SEARCH (?-s)^(?=.*("Funzione: .{6}")).*|^.*\R?

REPLACE ?1\1

Raffaele Pretolani

@Alan-Kilborn said in Erase what is not:

What did you try, exactly?

The proposed solutions

I eagerly anticipate finding out what this really means!

That the text is not divided into multiple lines but is a single one.

Did you try?:

SEARCH (?-s)^(?=.*("Funzione: .{6}")).*|^.*\R?

REPLACE ?1\1

Using this formula selects me everything, even the one I don’t want to eliminate.

Alan Kilborn

@Raffaele-Pretolani said in Erase what is not:

(I tried) The proposed solutions

Sorry, friend, that type of response isn’t going to elicit more help for you. You need to explain what you tried, and how it didn’t work for you, etc.

I think it is becoming clearer, but helpers here aren’t inclined to “pull your problem out of you” before then solving it.

That the text is not divided into multiple lines but is a single one.

You might have revealed that fact right when @PeterJones started talking about “lines” in his response. Otherwise readers and responders just assume that it is correct for your situation.

Regardless, cheers and good luck.

Raffaele Pretolani

This is my file from which I have to delete everything except the highlighted parts.
As you can see, all the text is in a single line (line 1).
To select the elements I used the "funzione:.*?" formula.

I can’t find a way to delete everything except the highlighted one.
With the formulas mentioned above by users, in any case, the “Search” finds me as a result, everything and not everything - "funzione:.*?".

PeterJones

Thanks for giving us more to go on…

I can come “pretty close” to what you describe.

Assuming you have data like

blah "Funzione: ABCD" blah blah "Funzione: 1234" blah blah "Funzione: r2d2" blah blah "Funzione: !123!" blah

Then the regex

FIND = .*?("Funzione:.*?")
REPLACE = $1\r\n
mode = regex

will result in

"Funzione: ABCD"
"Funzione: 1234"
"Funzione: r2d2"
"Funzione: !123!"
 blah

If there was anything after the last "Funzione:...", it will show up on the last line of the replacement, but there will be only one of those, so you can just manually delete that last line a single time. (It would be possible, but more complicated, to do it all in one regex. I often prefer doing regex operations in 2-3 steps, rather than spending 2x-3x as long trying to debug a single regex that will do it all.)

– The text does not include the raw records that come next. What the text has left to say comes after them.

/-! ### Link keys (R270, R433) -/

/-- Both confirmations are through: the exchange ends. In training the next step is UP. -/
def State.keyDone (s : State) (p : Nat) : State :=
  let x := s.port p
  if x.link.confSent ∧ x.link.confIn then
    s.modPort p fun x => { x with link := { x.link with nonceOwn := none, nonceIn := none, confSent := false, confIn := false, started := none,
                                                        step := if x.st = .training ∧ x.link.step = 8 then 9 else x.link.step } }
  else s

/-- The key and salt of the direction from `a` to `b` (R433): 36 bytes from the FMK, the nonces, that of the lower fabric ID first, and the IDs. -/
def State.keyFrom (s : State) (fmk : BitVec 256) (l : Link) (a b : Nat) : LinkKey :=
  let own := l.nonceOwn.getD 0
  let other := l.nonceIn.getD 0
  let k := if s.myId ≤ l.partnerId then Config.linkKey fmk own other a b else Config.linkKey fmk other own a b
  { key := k.extractLsb' 32 256, salt := k.extractLsb' 0 32 }

/-- The W7's confirmation, once it holds both nonces; it accepts flits under the old key for one fret more. -/
def State.sendConfirm (s : State) (p : Nat) : State :=
  let l := (s.port p).link
  match l.nonceOwn, l.nonceIn, l.fmk with
  | some a, some b, some k =>
    if l.confSent then s
    else
      let mac := (List.range 48).map (Config.keyMac k a b s.myId l.partnerId)
      let s := s.sendCtl p 0x09 (2 :: (List.replicate 32 0 ++ mac))
      let s := s.modPort p fun x =>
        { x with link := { x.link with confSent := true, keyRx := s.keyFrom k l l.partnerId s.myId, rxCount := 0,
                                       oldRx := if x.st = .up then some (x.link.keyRx, x.link.rxCount, s.clock + subPerFret) else none } }
      s.keyDone p
  | some _, some _, none => s.keyFail p 2
  | _, _, _ => s

/-- KEY_NONCE: the partner's nonce; the W7 sends its own and, with both, its confirmation. -/
def execKeyNonce (p : PortNo) (n : BitVec 256) (s : State) : Res :=
  let x := s.port p
  if s.encrypts p ∧ (x.st = .up ∨ (x.st = .training ∧ x.link.step = 8)) then
    let s := s.modPort p fun x => { x with link := { x.link with nonceIn := some n } }
    .next ((s.sendNonce p).sendConfirm p)
  else .next s

/-- KEY_CONFIRMATION: a right one switches the transmitter to the new key with its count at 0; a wrong one fails with CRYPTO. -/
def execKeyConfirmation (p : PortNo) (ok : Bool) (s : State) : Res :=
  let x := s.port p
  if x.link.nonceOwn.isNone ∨ x.link.nonceIn.isNone then .next s
  else if ok then
    let key := match x.link.fmk with
      | some k => s.keyFrom k x.link s.myId x.link.partnerId
      | none => x.link.keyTx
    .next ((s.modPort p fun x => { x with link := { x.link with confIn := true, keyTx := key, txCount := 0 } }).keyDone p)
  else .next (s.keyFail p 1)

/-- REKEY (R270): a new exchange on an encrypted link that is up. -/
def execRekey (p : PortNo) (s : State) : Res :=
  if s.encrypts p ∧ (s.port p).st = .up then .next (s.sendNonce p) else .next s

/-- OLD_KEY_ACCEPT_EXPIRY (R433): one fret after the W7's own confirmation. -/
def execOldKeyAcceptExpiry (p : PortNo) (s : State) : Res :=
  match (s.port p).link.oldRx with
  | some (_, _, t) => if t ≤ s.clock then .next (s.modPort p fun x => { x with link := { x.link with oldRx := none } }) else .next s
  | none => .next s

/-! ### Link delay (R269) -/

/-- The delay measurement of step 7 is done: its round trip is kept for R255. -/
def State.delayDone (s : State) (p : Nat) : State :=
  if (s.port p).st = .training ∧ (s.port p).link.step = 7 then
    (s.modPort p fun x => { x with link := { x.link with trip := 2 * x.delay } }).toKeys p
  else s
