-- ==== Sys2Proof/Machine/Power.lean ====
section
/-! DEFINITION. Power and temperature (R211, R441 to R448): stretch, the slow loop, the cap, droop, the brake, throttling and the
thermal trip. Stretches are in 1/64, temperatures in 0.25 °C. -/

namespace Sys2Proof.Machine

def State.modPwr (s : State) (f : Pwr → Pwr) : State := { s with pwr := f s.pwr }

/-- PWR_ALERT SEEN bits (Table 18.5). -/
def seenCap : Nat := 0
def seenTherm : Nat := 1
def seenBrake : Nat := 2
def seenOpt : Nat := 3
def seenDroop : Nat := 4

def State.alertSee (s : State) (k : Nat) : State := s.modPwr fun x => { x with alertSeen := x.alertSeen ||| BitVec.ofNat 5 (2 ^ k) }

/-- The sources that hold ALERT_N asserted (R448): ledger, SEEN bits that are enabled, trip, boot stopped; the order of the bits is a
DESIGN CHOICE (log entry 152). -/
def State.alertSource (s : State) : Nat :=
  (if s.led.op.alert then 1 else 0) + 2 * (s.pwr.alertSeen &&& s.pwr.alertEn).toNat + (if s.pins.thermtrip then 64 else 0) +
    (if s.tun.boot = .stopped then 128 else 0)

/-- ALERT_N is asserted; with PWROK low it is released (R467). -/
def State.alertN (s : State) : Bool := s.pins.pwrok && s.alertSource != 0

/-- Trace data may leave the device (R406, R439): TRACE_EN, and debug level 1 or 2. -/
def State.traceOn (s : State) : Bool := bitAt s.tun.live.feat 31 && decide (1 ≤ s.sec.debug)

/-- What an output pin does: a level, released or not driven, or driven by what its interface does at the time. -/
inductive PinLevel where
  | low
  | high
  | released
  | undriven
  | busy
  deriving DecidableEq, Repr

/-- The output and bidirectional pins of Table 20.3, and the STR_OUT lands with what they carry (R406, R471). -/
structure PinView where
  thermtripN : PinLevel
  alertN : PinLevel
  mgmt : PinLevel
  nvmClk : PinLevel
  nvmCsN : PinLevel
  nvmIo : PinLevel
  tdo : PinLevel
  trcData : PinLevel
  strOut : PinLevel
  trcClk : Bool
  deriving DecidableEq, Repr

/-- The pins as the state has them: their reset levels while PWROK is low (R467, R470); TRC_DATA is low without trace output, and the STR_OUT lands carry
String boundaries under OUT_EN, TRC_CLK of 200 MHz under TRACE_EN, and are else low (Table 20.6). -/
def State.pinView (s : State) : PinView :=
  let on := s.pins.pwrok
  let drv (rest : PinLevel) : PinLevel := if on then .busy else rest
  let clk := on && bitAt s.tun.live.feat 31
  { thermtripN := if s.pins.thermtrip then .low else .released, alertN := if s.alertN then .low else .released, mgmt := drv .released,
    nvmClk := drv .low, nvmCsN := drv .high, nvmIo := drv .undriven, tdo := drv .undriven,
    trcData := if on && s.traceOn then .busy else .low, strOut := if on && (clk || bitAt s.tun.live.strCtl 17) then .busy else .low, trcClk := clk }

/-! ### Stretch (R441) -/

def Pwr.thermal (x : Pwr) (d : Nat) : Nat := max 64 (tget 0 x.thermStretch d)
def Pwr.droopStretch (x : Pwr) (d : Nat) : Nat := if tget .no x.droop d = .no then 64 else 128

/-- The effective stretch of a compute die: the largest of the four. -/
def Pwr.effective (x : Pwr) (d : Nat) : Nat := max (max x.pStretch x.brakeStretch) (max (x.thermal d) (x.droopStretch d))

/-! ### The cap and the slow loop (R442, R443) -/

/-- The cap in force: the lower of CAP_W and, where it is not 0, OVR_W, which acts as 1,200 below that. -/
def State.powerCap (s : State) : Nat :=
  let c := fld s.tun.live.pwrCap 11 0
  let o := fld s.pwr.capOvr 11 0
  if o = 0 then c else min c (max 1200 o)

/-- The new power stretch: at most 4/64 below the old one, within 1× and 4×. Where nothing is left for the compute dies it is 4×. -/
def newStretch (cap prev comp oth : Nat) : Nat :=
  let s := if cap ≤ oth then 256 else cdiv (prev * comp) (cap - oth)
  min 256 (max 64 (max s (prev - 4)))

/-- SLOW_POWER_LOOP (R443): on fret 0 of each String, item 6 of Table 2.4, from the power averaged over the last one. A loop that is due keeps
its remaining duration where String time is loaded or stepped (R39). -/
def execSlowPowerLoop (x : PowerIn) (s : State) : Res :=
  if ¬ s.gridOk 6 ∨ s.clock < s.pwr.loopDue then .next s
  else
    let comp := (x.pDie.take 4).sum
    let oth := (x.pDie.drop 4).sum + x.pOther
    let cap := s.powerCap
    let st := newStretch cap s.pwr.pStretch comp oth
    let unmet := st == 256 && decide (cap < comp + oth)
    let s := s.modPwr fun p =>
      { p with loopDue := s.clockOf (nextString ((p.loopDue : Int) + s.str.base).toNat), pStretch := st, capUnmet := unmet, devW := comp + oth,
               dieW := x.pDie.zipIdx.foldl (fun t e => tset 0 t e.2 e.1) p.dieW,
               energy := x.energy.zipIdx.foldl (fun t e => tmod 0 t e.2 (· + BitVec.ofNat 64 e.1)) p.energy }
    if unmet then .next ((s.alertSee seenCap).atMost 0x0A01 0 256 1 fun _ s => s.ledger 0x0A01 1 0x00 0 none cap (comp + oth))
    else .next s

/-- The endpoint hears a path (R450, R473): the bus once it answers, at address 0x4E or, on I3C, at the dynamic address that the bus controller has
assigned; PCIe VDM on a trained host port. -/
def State.mgmtUp (s : State) : MgmtPath → Bool
  | .smbus a => s.mgmtAwake && a == Config.mgmtAddr
  | .i3c a => s.mgmtAwake && a == s.pwr.i3cAddr.getD Config.mgmtAddr
  | .vdm p => s.mgmtAwake && s.hosts.l0.toNat.testBit p.val

/-- A management command that changes state is accepted on the bus, and by PCIe VDM on the operator function's host port (R451). -/
def State.mgmtMay (s : State) : MgmtPath → Bool
  | .smbus _ => true
  | .i3c _ => true
  | .vdm p => p.val == s.operFn / 1024

/-- A management reply. -/
def State.reply (s : State) (path : MgmtPath) (kind : String) (fields : List Int) : State := s.drive (.mgmt path kind fields)

/-- PWR_CAP_OVR_WRITE (R442, R451): by the operator function's register or by the management endpoint's effecter 1. -/
def execPwrCapOvrWrite (src : MgmtPath ⊕ FnNo) (v : W32) (s : State) : Res :=
  let set := fun (s : State) => s.modPwr fun p => { p with capOvr := v &&& 0xFFF }
  match src with
  | .inr f => if s.isOper f ∧ s.tun.boot = .ready then .next (set s) else .next s
  | .inl path => if ¬ s.mgmtUp path then .next s else if s.mgmtMay path then .next ((set s).reply path "SET_EFFECTER" [1]) else .next (s.reply path "ERROR_UNSUPPORTED" [])

/-! ### Droop (R444) -/

/-- DROOP: the supply of a compute die falls more than 5% below its set point. The events of a String are counted, and its entry comes at its end
(`State.droopReport`). -/
def execDroop (d : DieNo) (s : State) : Res :=
  if tget .no s.pwr.droop d = .drooping then .next s
  else .next ((s.modPwr fun p => { p with droop := tset .no p.droop d .drooping, droops := tmod 0 p.droops d (· + 1) }).alertSee seenDroop)

/-- DROOP_SUPPLY_RECOVERY: the hold of 64 ns begins. -/
def execDroopSupplyRecovery (d : DieNo) (s : State) : Res :=
  if tget .no s.pwr.droop d = .drooping then
    .next (s.modPwr fun p => { p with droop := tset .no p.droop d .holding, droopAt := tset 0 p.droopAt d s.elapsed })
  else .next s

/-- DROOP_HOLD_EXPIRY: 64 ns after the supply recovered the stretch drops to 64. -/
def execDroopHoldExpiry (d : DieNo) (s : State) : Res :=
  if tget .no s.pwr.droop d = .holding ∧ tget 0 s.pwr.droopAt d + s.ns 64 ≤ s.elapsed then
    .next (s.modPwr fun p => { p with droop := tset .no p.droop d .no, droopAt := tset 0 p.droopAt d 0 })
  else .next s

/-! ### The brake (R445, Table 18.1) -/

/-- PWRBRAKE_ASSERT: the pin falls. With BRAKE_EN = 0 it is only reported. -/
def execPwrbrakeAssert (s : State) : Res :=
  if s.pwr.brakePin then .next s
  else
    let b := s.tun.live.pwrBrake
    let on := bitAt b 31
    let st := min 256 (max 64 (fld b 8 0))
    let s := (s.modPwr fun p => { p with brakePin := true, brake := if on then .asserted else p.brake,
                                         brakeStretch := if on then st else p.brakeStretch }).alertSee seenBrake
    .next (s.ledger 0x0A03 0 0x00 0 none s.pwr.brakeStretch)

/-- PWRBRAKE_DEASSERT: PWR_STATUS.BRAKE clears and the wait of 10 µs starts. -/
def execPwrbrakeDeassert (s : State) : Res :=
  if s.pwr.brakePin then
    .next (s.modPwr fun p => { p with brakePin := false, brakeAt := s.elapsed, brake := if p.brake = .asserted then .releasing else p.brake })
  else .next s

/-- BRAKE_RELEASE: the pin has stayed high for 10 µs. -/
def execBrakeRelease (s : State) : Res :=
  if s.pwr.brake = .releasing ∧ s.pwr.brakeAt + s.ns 10000 ≤ s.elapsed then
    .next (s.modPwr fun p => { p with brake := .ramping, brakeAt := s.elapsed })
  else .next s

/-- BRAKE_RAMP_FRET: 4/64 less for every fret of the ramp, down to 1×; the first fall is one fret after BRAKE_RELEASE (DESIGN CHOICE, log
entry 153). -/
def execBrakeRampFret (s : State) : Res :=
  if s.pwr.brake = .ramping ∧ s.pwr.brakeAt + subPerFret ≤ s.elapsed then
    .next (s.modPwr fun p => { p with brakeStretch := max 64 (p.brakeStretch - 4), brakeAt := p.brakeAt + subPerFret,
                                      brake := if p.brakeStretch ≤ 68 then .idle else .ramping })
  else .next s

/-! ### The thermal trip (R447) -/

/-- A part reaches its trip point: THERMTRIP_N, core clocks stopped with whatever is in flight, HBM in self-refresh, DOWN on every
port that is up. -/
def State.thermTrip (s : State) (kind unit : Nat) (t : Int) : State :=
  if s.pwr.trip then s
  else
    let s := { s with pins := { s.pins with thermtrip := true } }
    let s := s.modPwr fun p => { p with trip := true, coreClocks := false, selfRefresh := true }
    let s := forEach (s.cores.map (·.1)) s fun c s => s.abandonCore c
    let s := forEach s.upPorts s fun p s => (s.portFail p 0 0 true).modPort p fun x => { x with st := .down }
    s.ledger 0x0A05 3 kind unit none (kind * 2 ^ 24 + unit) (t % (2 ^ 64 : Int)).toNat

/-! ### Throttling (R446, Table 18.2) -/

/-- Event 0x0A04, on entry (1) and exit (0). -/
def State.throttleEvent (s : State) (seen kind unit inOut : Nat) (t : Int) : State :=
  (s.alertSee seen).ledger 0x0A04 0 kind unit none (kind * 2 ^ 24 + unit) inOut (t % (2 ^ 64 : Int)).toNat

/-- A compute die: 4/64 more at its throttle point, up to 4×; 1/64 less below it by 2 °C, down to 1×. -/
def State.throttleDie (s : State) (d : Nat) (t : Int) : State :=
  let old := s.pwr.thermal d
  let new := if 400 ≤ t then min 256 (old + 4) else if t ≤ 392 then max 64 (old - 1) else old
  let s := s.modPwr fun p => { p with dieTemp := tset 0 p.dieTemp d t, thermStretch := tset 0 p.thermStretch d (if new = 64 then 0 else new),
                                      thermDies := setFld p.thermDies d d (if new = 64 then 0 else 1) }
  if old = 64 ∧ new ≠ 64 then s.throttleEvent seenTherm 0x01 d 1 t
  else if old ≠ 64 ∧ new = 64 then s.throttleEvent seenTherm 0x01 d 0 t
  else s

/-- A link die: its limit applies, or is removed. -/
def State.throttleLink (s : State) (l : Nat) (t : Int) : State :=
  let old := bitAt s.pwr.thermLink l
  let new := if 400 ≤ t then true else if t ≤ 392 then false else old
  let s := s.modPwr fun p => { p with dieTemp := tset 0 p.dieTemp (4 + l) t, thermLink := setFld p.thermLink l l (if new then 1 else 0) }
  if old = new then s else s.throttleEvent seenTherm 0x02 l (if new then 1 else 0) t

/-- An optical engine: best-effort flits take at most half the slots of best-effort frets. R446 has every part set THERM_SEEN, and Table 18.5 has OPT_SEEN for
an engine: both are set (log entry 115). -/
def State.throttleOptic (s : State) (e : Nat) (t : Int) : State :=
  let old := (s.port e).throttled
  let new := if 300 ≤ t then true else if t ≤ 292 then false else old
  let s := (s.modPwr fun p => { p with optTemp := tset 0 p.optTemp e t }).modPort e fun x => { x with throttled := new }
  if old = new then s else (s.alertSee seenOpt).throttleEvent seenTherm 0x0A e (if new then 1 else 0) t

/-- The thresholds of the HBM thermal steps (Table 9.8). -/
def stepAt : Nat → Int
  | 1 => 340
  | 2 => 360
  | 3 => 380
  | _ => 400

/-- The step after a reading: it rises when a threshold is reached and falls 2 °C below it. -/
def thermStep (old : Nat) (t : Int) : Nat :=
  let up := (List.range 5).foldl (fun a k => if 1 ≤ k ∧ stepAt k ≤ t then max a k else a) 0
  let keep := (List.range 5).foldl (fun a k => if 1 ≤ k ∧ k ≤ old ∧ stepAt k - 8 < t then max a k else a) 0
  max up keep

/-- A stack's reading (R211, R446): its step and its throttle point of 90 °C. -/
def State.stackSample (s : State) (k : Nat) (t : Int) : State :=
  let x := tget {} s.mem.stks k
  let n := thermStep x.therm t
  let s := s.modStk k fun x => { x with therm := n, temp := t }
  let s := if n = x.therm then s else s.ledger 0x050B 0 0x08 k none k x.therm n
  let s := if x.therm < 2 ∧ 2 ≤ n then s.throttleEvent seenTherm 0x08 k 1 t
    else if 2 ≤ x.therm ∧ n < 2 then s.throttleEvent seenTherm 0x08 k 0 t else s
  if 420 ≤ t then s.thermTrip 0x08 k t else s

/-- HBM_THERMAL_SAMPLE (R211). -/
def execHbmThermalSample (k : StackNo) (t : Int) (s : State) : Res := .next (s.stackSample k t)

/-- THERMAL_SAMPLE (R446, R447): the hottest reading of one part. -/
def execThermalSample (u : ThermUnit) (t : Int) (s : State) : Res :=
  match u with
  | .compute d => .next (if 440 ≤ t then (s.throttleDie d t).thermTrip 0x01 d t else s.throttleDie d t)
  | .link l => .next (if 440 ≤ t then (s.throttleLink l t).thermTrip 0x02 l t else s.throttleLink l t)
  | .stack k => .next (s.stackSample k t)
  | .optic e => .next (if 340 ≤ t then (s.throttleOptic e t).thermTrip 0x0A e t else s.throttleOptic e t)

end Sys2Proof.Machine
end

If you want spaces rather than newlines separating the matches, just use a space (or \x20) instead of the \r\n in the REPLACE. If you want nothing between (so the quotes will jam up next to each other), then just REPLACE = $1.

Raffaele Pretolani

@PeterJones

PERFECT!
That’s exactly what I was looking for.
Thank you very much, and sorry if I wasn’t clear.

THANKS!